# Murderdolls & Stone Sour New Albums



## Alex_225 (Feb 7, 2008)

Just picked them up today. Can tell they're both by Roadrunner as both have identical style folding cardboard sleeves, plus a bonus DVD as well. :thumb:

Only listened to the Murderdolls album 'Women and Children Last' and have to say it's extremely good. Probably say it's darker than their last album and perhaps a bit more metal but so far so good.
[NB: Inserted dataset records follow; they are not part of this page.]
-- ==== Sys2Proof/Tests/Slice0.lean ====
section
/-! SUPPORT. The model's own tests: ill-formed terms refused, one word per command decoded, the vectors of
spec/95_test_vectors.md on single steps, and a witness for the hypotheses of every statement that has any.
Every expected value is the spec's. -/

namespace Sys2Proof.Tests

open Sys2Proof.Machine

/-! ## Helpers -/

/-- `+[b0, b1, ...]` as the spec writes it. -/
def plus (b : List Nat) : BigVal := ⟨false, b.map fun x => decide (x = 1)⟩

/-- `-[b0, b1, ...]` as the spec writes it. -/
def minus (b : List Nat) : BigVal := ⟨true, b.map fun x => decide (x = 1)⟩

/-- `n` copies of 1. -/
def ones (n : Nat) : List Nat := List.replicate n 1

/-- `NREG = 8`, `MAXBITS = 3`, `ACCW = 3`: the boundaries within reach of small values. -/
def small : Config := { natw := 32, nreg := 8, maxbits := some 3, accw := some 3 }

/-- The reset state with some registers holding other values. -/
def machine (c : Config) (file : List (Reg × BigVal)) : State :=
  file.foldl (fun s x => s.writeReg x.1 x.2) (State.resetWith c [])

/-- The machine with its host presenting one word. -/
def given (c : Config) (file : List (Reg × BigVal)) (w : Cmd) (imm : Nat) : State :=
  (machine c file).present (.command w imm)

/-- The state a step leads to; the state itself where it leads to none. -/
def stepped (s : State) : State := (nextOf (step s)).getD s

/-- Register `r` after one step. -/
def regAfter (c : Config) (file : List (Reg × BigVal)) (w : Cmd) (imm : Nat) (r : Reg) : Option BigVal :=
  (nextOf (step (given c file w imm))).map fun s => s.readReg r

/-- The response after one step. -/
def respAfter (c : Config) (file : List (Reg × BigVal)) (w : Cmd) (imm : Nat) : Option Response :=
  (nextOf (step (given c file w imm))).bind fun s => s.respPort

/-- `T` after one step. -/
def tAfter (c : Config) (file : List (Reg × BigVal)) (w : Cmd) (imm : Nat) : Option Bit :=
  (nextOf (step (given c file w imm))).map fun s => s.tPort

/-- `FSR` after one step. -/
def fsrAfter (c : Config) (file : List (Reg × BigVal)) (w : Cmd) (imm : Nat) : Option (BitVec 6) :=
  (nextOf (step (given c file w imm))).map fun s => s.fsrPort

/-- The default configuration, `NATW = 32`, `NREG = 16`, `MAXBITS = none`, `ACCW = 64`. -/
abbrev std : Config := Config.standard

/-! ## Well-formedness refuses ill-formed terms -/

/-- 30_encoding.md R45 step 3: an index `>= NREG` in a used field. -/
theorem test_wf_absent_register :
    (Instr.add 3 1 8).wf small = false ∧ (Instr.add 8 1 2).wf small = false ∧ (Instr.add 3 1 7).wf small = true := by
  decide

/-- 30_encoding.md R43: an `imm` value wider than the port. -/
theorem test_wf_wide_imm :
    (Instr.fromint 1 0x100000000).wf std = false ∧ (Instr.shl 1 1 0x100000000).wf std = false ∧
    (Instr.shr 1 1 0xFFFFFFFF).wf std = true := by
  decide

/-- 00_scope.md R5: configurations outside the ranges. -/
theorem test_config_ranges :
    ¬ Config.wf ⟨1, 16, none, none⟩ ∧ ¬ Config.wf ⟨2, 0, none, none⟩ ∧ ¬ Config.wf ⟨2, 17, none, none⟩ ∧
    ¬ Config.wf ⟨2, 1, some 0, none⟩ ∧ ¬ Config.wf ⟨2, 1, none, some 0⟩ ∧ Config.wf ⟨2, 1, some 1, some 1⟩ := by
  decide

/-! ## Decoding: one word per command, from the worked examples of 41 to 49 and 30 -/

/-- 41_construct.md, worked examples. -/
theorem test_decode_construct :
    decode std 0x01700000#32 0 = .ok (.zero 7) ∧ decode std 0x02100000#32 0xFFFFFFFD = .ok (.fromint 1 0xFFFFFFFD) := by
  decide

/-- 42_add_sub.md and 43_multiply.md, worked examples. -/
theorem test_decode_add_sub_mul :
    decode std 0x10312000#32 0 = .ok (.add 3 1 2) ∧ decode std 0x11312000#32 0 = .ok (.sub 3 1 2) ∧
    decode std 0x18312000#32 0 = .ok (.mul 3 1 2) := by
  decide

/-- 44_inc_dec.md, worked examples. -/
theorem test_decode_inc_dec :
    decode std 0x20400000#32 0 = .ok (.inc 4) ∧ decode std 0x21400000#32 0 = .ok (.dec 4) := by
  decide

/-- 45_unary.md, worked examples. -/
theorem test_decode_unary :
    decode std 0x28210000#32 0 = .ok (.neg 2 1) ∧ decode std 0x29510000#32 0 = .ok (.mov 5 1) ∧
    decode std 0x2A210000#32 0 = .ok (.abs 2 1) ∧ decode std 0x2B210000#32 0 = .ok (.not 2 1) := by
  decide

/-- 46_compare.md, worked examples. -/
theorem test_decode_compare :
    decode std 0x30012000#32 0 = .ok (.ceq 1 2) ∧ decode std 0x31012000#32 0 = .ok (.cne 1 2) ∧
    decode std 0x32012000#32 0 = .ok (.clt 1 2) ∧ decode std 0x33012000#32 0 = .ok (.cgt 1 2) ∧
    decode std 0x34012000#32 0 = .ok (.cle 1 2) ∧ decode std 0x35012000#32 0 = .ok (.cge 1 2) := by
  decide

/-- 47_bitwise.md, worked examples. -/
theorem test_decode_bitwise :
    decode std 0x40312000#32 0 = .ok (.and 3 1 2) ∧ decode std 0x41312000#32 0 = .ok (.or 3 1 2) ∧
    decode std 0x42312000#32 0 = .ok (.xor 3 1 2) := by
  decide

/-- 48_shift.md, worked examples. -/
theorem test_decode_shift :
    decode std 0x48210000#32 2 = .ok (.shl 2 1 2) ∧ decode std 0x49210000#32 2 = .ok (.shr 2 1 2) := by
  decide

/-- 49_render.md, worked examples. -/
theorem test_decode_render :
    decode std 0x50030000#32 0 = .ok (.rend10 3) ∧ decode std 0x51050000#32 0 = .ok (.rend2 5) := by
  decide

/-- The rows E3 to E14 of 95_test_vectors.md: words that decode to nothing, by reason. -/
theorem test_decode_illegal :
    decode std 0x00000000#32 0 = .error .unassignedOpcode ∧ decode std 0xFFFFFFFF#32 0 = .error .unassignedOpcode ∧
    decode std 0x12312000#32 0 = .error .unassignedOpcode ∧ decode std 0x4A210000#32 1 = .error .unassignedOpcode ∧
    decode std 0x10312001#32 0 = .error .unusedFieldNotZero ∧ decode std 0x10312800#32 0 = .error .unusedFieldNotZero ∧
    decode std 0x28213000#32 0 = .error .unusedFieldNotZero ∧ decode std 0x20410000#32 0 = .error .unusedFieldNotZero ∧
    decode std 0x30112000#32 0 = .error .unusedFieldNotZero ∧ decode std 0x51051000#32 0 = .error .unusedFieldNotZero ∧
    decode small 0x10912000#32 0 = .error .noSuchRegister ∧ decode std 0x10912000#32 0 = .ok (.add 9 1 2) := by
  decide

/-- The words of R49's table, assembled. -/
theorem test_encode :
    encode (.add 3 1 2) = 0x10312000#32 ∧ encode (.neg 2 1) = 0x28210000#32 ∧ encode (.inc 4) = 0x20400000#32 ∧
    encode (.fromint 1 0xFFFFFFFD) = 0x02100000#32 ∧ encode (.shl 2 1 4) = 0x48210000#32 ∧
    encode (.clt 1 2) = 0x32012000#32 ∧ encode (.rend2 5) = 0x51050000#32 := by
  decide

/-- The bits of a table word are `cmd[31:0]` (30_encoding.md R40): `ADD V3, V1, V2`. -/
theorem test_table_word :
    decodeTableWord 32 0x10312000 = some (.add 3 1 2) ∧ decodeTableWord 32 0x00000000 = none := by
  decide

/-! ## The datapath units, 95_test_vectors.md section 2 -/

/-- NM3, NM7, NM9. -/
theorem test_norm :
    canon true [false, false] = plus [0] ∧ canon true (plus [0, 0, 1, 0, 1]).mag = minus [1, 0, 1] ∧
    normMag (plus [0, 1, 1, 1, 1]).mag = (plus [1, 1, 1, 1]).mag := by
  decide

/-- X1, X6, X11. -/
theorem test_magx :
    magx 0 = plus [0] ∧ magx (-3) = minus [1, 1] ∧ magx (-1000) = minus [1, 1, 1, 1, 1, 0, 1, 0, 0, 0] := by
  decide

/-- MC5, MC6, MC7, MC9, and the note of R63 on a vector with a leading zero. -/
theorem test_mcmp :
    mcmp (plus [1, 0, 1]).mag (plus [1, 1]).mag = .gt ∧ mcmp (plus [1, 0, 1]).mag (plus [1, 1, 0]).mag = .lt ∧
    mcmp (plus [1, 1, 0]).mag (plus [1, 0, 1]).mag = .gt ∧ mcmp (plus [1, 0, 1, 1]).mag (plus [1, 0, 1, 1]).mag = .eq ∧
    mcmp (plus [0, 1]).mag (plus [1]).mag = .gt := by
  decide

/-- W1, W3, W7. -/
theorem test_tcw :
    tcw (padw (plus [0]).mag 3) = (plus [0, 0, 0]).mag ∧ tcw (padw (plus [1, 1]).mag 5) = (plus [1, 1, 1, 0, 1]).mag ∧
    tcw (plus [1, 1, 1, 1]).mag = (plus [0, 0, 0, 1]).mag := by
  decide

/-- RC3, RC5. -/
theorem test_rca :
    rca (plus [0, 0, 1, 0, 1]).mag (plus [1, 1, 1, 0, 1]).mag = ((plus [0, 0, 0, 1, 0]).mag, true) ∧
    rca (plus [0, 0, 1, 1, 1]).mag (plus [0, 0, 0, 0, 1]).mag = ((plus [0, 1, 0, 0, 0]).mag, false) := by
  decide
Still, always loved this band and Wednesday 13's solo stuff, usually quite B-Movie horror inspired with a good sense of humour. 

Not listened to the Stone Sour album 'Audio Secrecy' but if it's anything like their last two albums then it should be a good listen. :thumb:


----------



## The Cueball (Feb 8, 2007)

I Like a bit of Stone Sour in the gym...let me know how this one is...

:thumb:


----------



## Alex_225 (Feb 7, 2008)

I certainly will mate, they really have done some cracking tracks. 
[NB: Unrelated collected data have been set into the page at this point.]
/-- Clocks and global time (15 R356-R365). `cyc10` counts tenths of the CCLK cycles delivered since reset. The model's own: `ns` counts the
nanoseconds passed, `stepAt` and `exchAt` note the last CCLK step and the last upstream exchange by it. -/
structure Clk where
  lock : BitVec 9
  cur : BitVec 5
  target : BitVec 5
  walking : Bool
  throttled : Bool
  gt : W64
  latch : Option W32
  st : GtSt
  stepped : Bool
  setDrop : Bool
  upstream : BitVec 2
  offset : W16
  lockRun : Nat
  badRun : Nat
  slew : Int
  slewCnt : Nat
  joinStep : Bool
  cyc10 : Nat
  ns : Nat
  stepAt : Option Nat
  exchAt : Nat
  deriving DecidableEq, Repr

/-- THM_STATUS.TRAY (21 R484). -/
inductive TraySt where
  | unknown | valid | missing | implausible
  deriving DecidableEq, Repr

/-- One die's sensors (21 R488): hottest reading, its index, failed marks. -/
structure DieT where
  temp : W16
  sensor : BitVec 6
  failed : BitVec 64
  deriving DecidableEq, Repr

/-- OFFSET of each rotating kind of a die (21 R491). -/
structure RotOff where
  mxa : BitVec 3
  mvp : BitVec 3
  ssu : BitVec 3
  lse : BitVec 2
  gse : BitVec 1
  deriving DecidableEq, Repr

/-- A hold of a kind on a die (21 R492), with the limit and the stride of its month. -/
structure Hold where
  die : Fin 4
  k : RotKind
  since : W64
  limit : Nat
  stride : Nat
  deriving DecidableEq, Repr

/-- Thermal logic and rotation (21 R483-R500). The runs count consecutive tray samples of 100 ms. -/
structure Thm where
  tray : TraySt
  level : BitVec 3
  hbWarn : Bool
  coolWarn : Bool
  dieHot : Bool
  ceil : BitVec 5
  die : Vector DieT 4
  q : W16
  pinW : W16
  month : BitVec 4
  strideIx : BitVec 2
  seasons : BitVec 26
  off : Vector RotOff 4
  skip : W32
  throttleCnt : W32
  okRun : Nat
  disRun : Nat
  agreeRun : Nat
  hotRun : Nat
  roseAt : Option Nat
  coolAt : Option Nat
  trayFaultRec : Bool
  rotOn : Bool
  rotT0 : W64
  rotK : Vector Nat 4
  holds : List Hold
  deriving DecidableEq, Repr

/-- The management bus mirror of powered-domain values (19 R441-R443). -/
structure Mirror where
  flags : BitVec 7
  ring : BitVec 56
  temps : BitVec 64
  cclk : BitVec 5
  deriving DecidableEq, Repr

/-- The MB target (19 R440-R446, R460). -/
structure Mbs where
  filt : BitVec 5
  sclTo : Byte
  sdaTo : Byte
  addr : BitVec 3
  fScl : Bool
  fSda : Bool
  pecErr : Bool
  badCmd : Bool
  txnCnt : W32
  errCnt : W32
  logSel : BitVec 6
  scratch : List Byte
  mirror : Mirror
  deriving DecidableEq, Repr

/-- The TB controller (19 R447-R453, R460). -/
structure Tbs where
  en : Bool
  speed : BitVec 2
  pecEn : Bool
  filt : BitVec 5
  sclTo : Byte
  sdaTo : Byte
  addr : BitVec 7
  fScl : Bool
  fSda : Bool
  fRec : Bool
  result : BitVec 3
  busy : Bool
  valid : Bool
  failRun : Byte
  sampleTime : W64
  failCnt : W32
  recCnt : W32
  sample : Vector W16 16
  stale : Nat
  /-- the SDA-stuck timeout runs (19 R451); while BUSY too, for a slot that found SDA low (19 R453) -/
  sdaWait : Bool
  /-- when the SCL-low timeout last expired, in the model's nanoseconds (19 R457) -/
  sclAt : Option Nat
  /-- PEC_EN in force for the sample under way (19 R454) -/
  usePec : Bool
  /-- the result already recorded (19 R458) -/
  lastRec : BitVec 3
  deriving DecidableEq, Repr
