-- ==== Sys2Proof/Machine/Overlap.lean ====
section
/-! DEFINITION. Which bytes an operation writes, and what it sees of bytes that another writes while it is incomplete: undefined output
(06 R162; 10 R260; 12 R302), or the contents of either writer (09 R232; 10 R247, R252; 11 R267, R276; 13 R320). -/

namespace Sys2Proof.Machine

/-! ## What an operation writes -/

/-- One index of a GATH or SCAT, at position `i` of dB. -/
def State.gatIxAt (s : State) (w : Who) (o : Op) (t : TDesc) (i : Nat) : Ix :=
  let cb := blkBytes (tFmt o.dB)
  ixOf (tFmt o.dB) (tblRows t) (match s.locate w o.rB o.dB (cb * i) cb true false with | .ok l => ofLe (s.readLoc w l cb) | .error _ => 0)

/-- The rows of the table that a SCAT names, with the bytes of dA that go there. -/
def State.scatRows (s : State) (o : Op) : List (Nat × List Byte) :=
  let w := o.who 4
  match gatPrep s w o with
  | .error _ => []
  | .ok p =>
    let rb := tblRowBytes p.tbl
    (List.range (tDim o.dB 0)).filterMap fun i =>
      match s.gatIxAt w o p.tbl i with
      | .row r => match s.locate w o.rC o.dC (rb * r) rb false true, s.locate w o.rA o.dA (rb * i) rb true false with
        | .ok (.mem u _), .ok l => some (u, s.readLoc w l rb)
        | _, _ => none
      | _ => none

/-- The pages of a channel within the pool tensor that a COMPACT names as dA. -/
def State.compactPages (s : State) (o : Op) (chan : Nat) : List (Nat × Nat) :=
  let st := kvStride (s.P o.ptn).kvRow.toNat (s.P o.ptn).kvNreg.toNat
  match s.chan? o.ptn chan with
  | some c => c.pages.flatMap fun p => s.rangeAt o o.dA (p * st) st
  | none => []

/-- The UTA ranges that an operation writes. -/
def State.opWrites (s : State) (o : Op) : List (Nat × Nat) :=
  let rows (n stride len : Nat) : List (Nat × Nat) := (List.range n).flatMap fun r => s.rangeAt o o.dC (stride * r) len
  match o.mn with
  | .xmul | .mvmul | .mconv | .ttok | .hrd | .gath => s.rangeAt o o.dC 0 (tBytes o.dC)
  | .topk => rows (rows12 o.dA) (4 * tDim o.dC 0) (match topkWord o.sp.toNat with | some (k, _) => 4 * k | none => 0)
  | .samp => rows (tDim o.dA 1) (4 * tDim o.dC 0) 16
  | .lscan => match lscanPrep s (o.who 3) o with
    | .error _ => []
    | .ok p =>
      if p.parm.resolve then s.rangeAt o o.dC 0 128
      else p.parm.qs.flatMap fun e => s.rangeAt o o.dC (e.q * rowBytes fAcc24 (tDim o.dC 0) + 128 * e.col) (128 * divUp p.count 32)
  | .scat => (s.scatRows o).map fun e => (e.1, e.2.length)
  | .kvcmp => match kvWord o.sp.toNat with
    | none => []
    | some k => s.rangeAt o o.dB 0 (if k.func = 4 then tBytes o.dB else 64) ++ (if k.func = 3 then s.compactPages o k.chan else [])
  | .tdtk | .hwr | .rsend => []
  | .rrecv | .rreduce => s.rangeAt o o.dA 0 (tBytes o.dA)

/-- The other operations of a partition that have started and are incomplete. -/
def State.others (s : State) (o : Op) : List Op := s.ops.filter fun x => x.ptn == o.ptn && x.id != o.id && x.started

/-- What a conductor of a partition cannot yet read: what its running operations write, and the rows of a channel under COMPACT (12
R302). Which of it they have written is not stated (log 55). -/
def State.unsettled (s : State) (p : Fin 16) : List (Nat × Nat) := (s.ops.filter fun x => x.ptn == p && x.started).flatMap s.opWrites

/-! ## What it sees -/

/-- Both are gathers or scatters, whose common rows hold the data of either (11 R276). -/
def eitherRows (o x : Op) : Bool := (o.mn == .gath || o.mn == .scat) && x.mn == .scat

/-- What was overwritten since an operation was issued and leaves its output undefined: for a table operation, what no SCAT wrote. -/
def Op.spoilt (o : Op) : List Nat :=
  (o.stale.filter fun e => !(e.2.2 && (o.mn == .gath || o.mn == .scat))).map (·.1)

/-- The asker of an operation, with the ranges that other writes have unsettled. Rows that two table operations share are left out:
they hold either's data (11 R276). An operation's own output counts against its inputs (06 R162), but a COMPACT moves rows within its pool,
a SCAT writes its table alone, and an RREDUCE combines in place. -/
def State.asker (s : State) (o : Op) (unit : Nat) : Who :=
  let st := o.spoilt.map fun a => (a, 1)
  let ow := ((s.others o).filter fun x => !eitherRows o x).flatMap s.opWrites
  let own := if o.mn = .kvcmp ∨ o.mn = .scat ∨ o.mn = .rreduce then [] else s.opWrites o
  { o.who unit with bad := st ++ ow ++ own, clash := st ++ ow }

/-- The addresses that two ranges share. -/
def common (a b : Nat × Nat) : List Nat :=
  (List.range (min (a.1 + a.2) (b.1 + b.2) - max a.1 b.1)).map (max a.1 b.1 + ·)

/-- The bytes of a range that an operation may see as either writer left them, each chosen freely: what it held before an overwriting,
what it holds, what a running SCAT is to put there; or anything, under another running operation's output. -/
def State.either (s : State) (o : Op) (w : Who) (vr : List (Nat × Nat)) (rows : List (Nat × List Byte)) : State × List (Nat × Byte) :=
  let inVr (a : Nat) : Bool := vr.any fun r => r.1 ≤ a && a < r.1 + r.2
  let oth := ((s.others o).filter fun x => !eitherRows o x).flatMap s.opWrites
  let wild := oth.flatMap fun a => vr.flatMap (common a)
  let addrs := (((o.stale.map (·.1)) ++ rows.flatMap fun e => (List.range e.2.length).map (e.1 + ·)).filter inVr ++ wild).dedup
  let cands (a : Nat) : List Byte :=
    sget 0 (s.P w.ptn).mem a :: (o.stale.filter (·.1 == a)).map (·.2.1) ++ rows.filterMap fun e => if e.1 ≤ a then e.2[a - e.1]? else none
  ({ s with free := s.free + addrs.length },
   ((List.range addrs.length).zip addrs).map fun e =>
     (e.2, if wild.contains e.2 then s.freeByteAt e.1 else (cands e.2).getD (Config.freeNat (s.free + e.1) % (cands e.2).length) 0))

/-- The asker of an operation that sees either contents of the ranges `vr`; what it reads there counts against none of its output. -/
def State.chooser (s : State) (o : Op) (unit : Nat) (vr : List (Nat × Nat)) : State × Who :=
  let w := s.asker o unit
  let r := s.either o w vr (((s.others o).filter (eitherRows o)).flatMap s.scatRows)
  (r.1, { w with view := r.2 })

end Sys2Proof.Machine
end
Manage to go from some heavy stuff through to some superb acoustic/ballad type songs.


----------



## The Cueball (Feb 8, 2007)

Yip, I had a massive row with the ex 'cause she point blank refused to believe me it's the same guy as Slipknot...

:wall: :wall:

:lol:

:thumb:


----------



## Alex_225 (Feb 7, 2008)

Haha that would be such an annoying argument to have! lol

Thing is Corey Taylor is probably a better singer than a metal shouter, well live that is anyway.


----------



## slim (Jan 6, 2010)

Good Evening, I loved Bother from the first CD, wasn't
so keen on the rest. Muderdolls, I have only heard lets
go to war, a great tune...


----------



## Alex_225 (Feb 7, 2008)

If you liked 'Let's Go To War' then you'd love the rest of their first album. It's fun and doesn't take things too seriously the whole way though.


----------



## Ross (Apr 25, 2007)

The first Stone Sour album was fantastic the 2nd on I am not so keen on.


----------



## jamest (Apr 8, 2008)

Ross said:


> The first Stone Sour album was fantastic the 2nd on I am not so keen on.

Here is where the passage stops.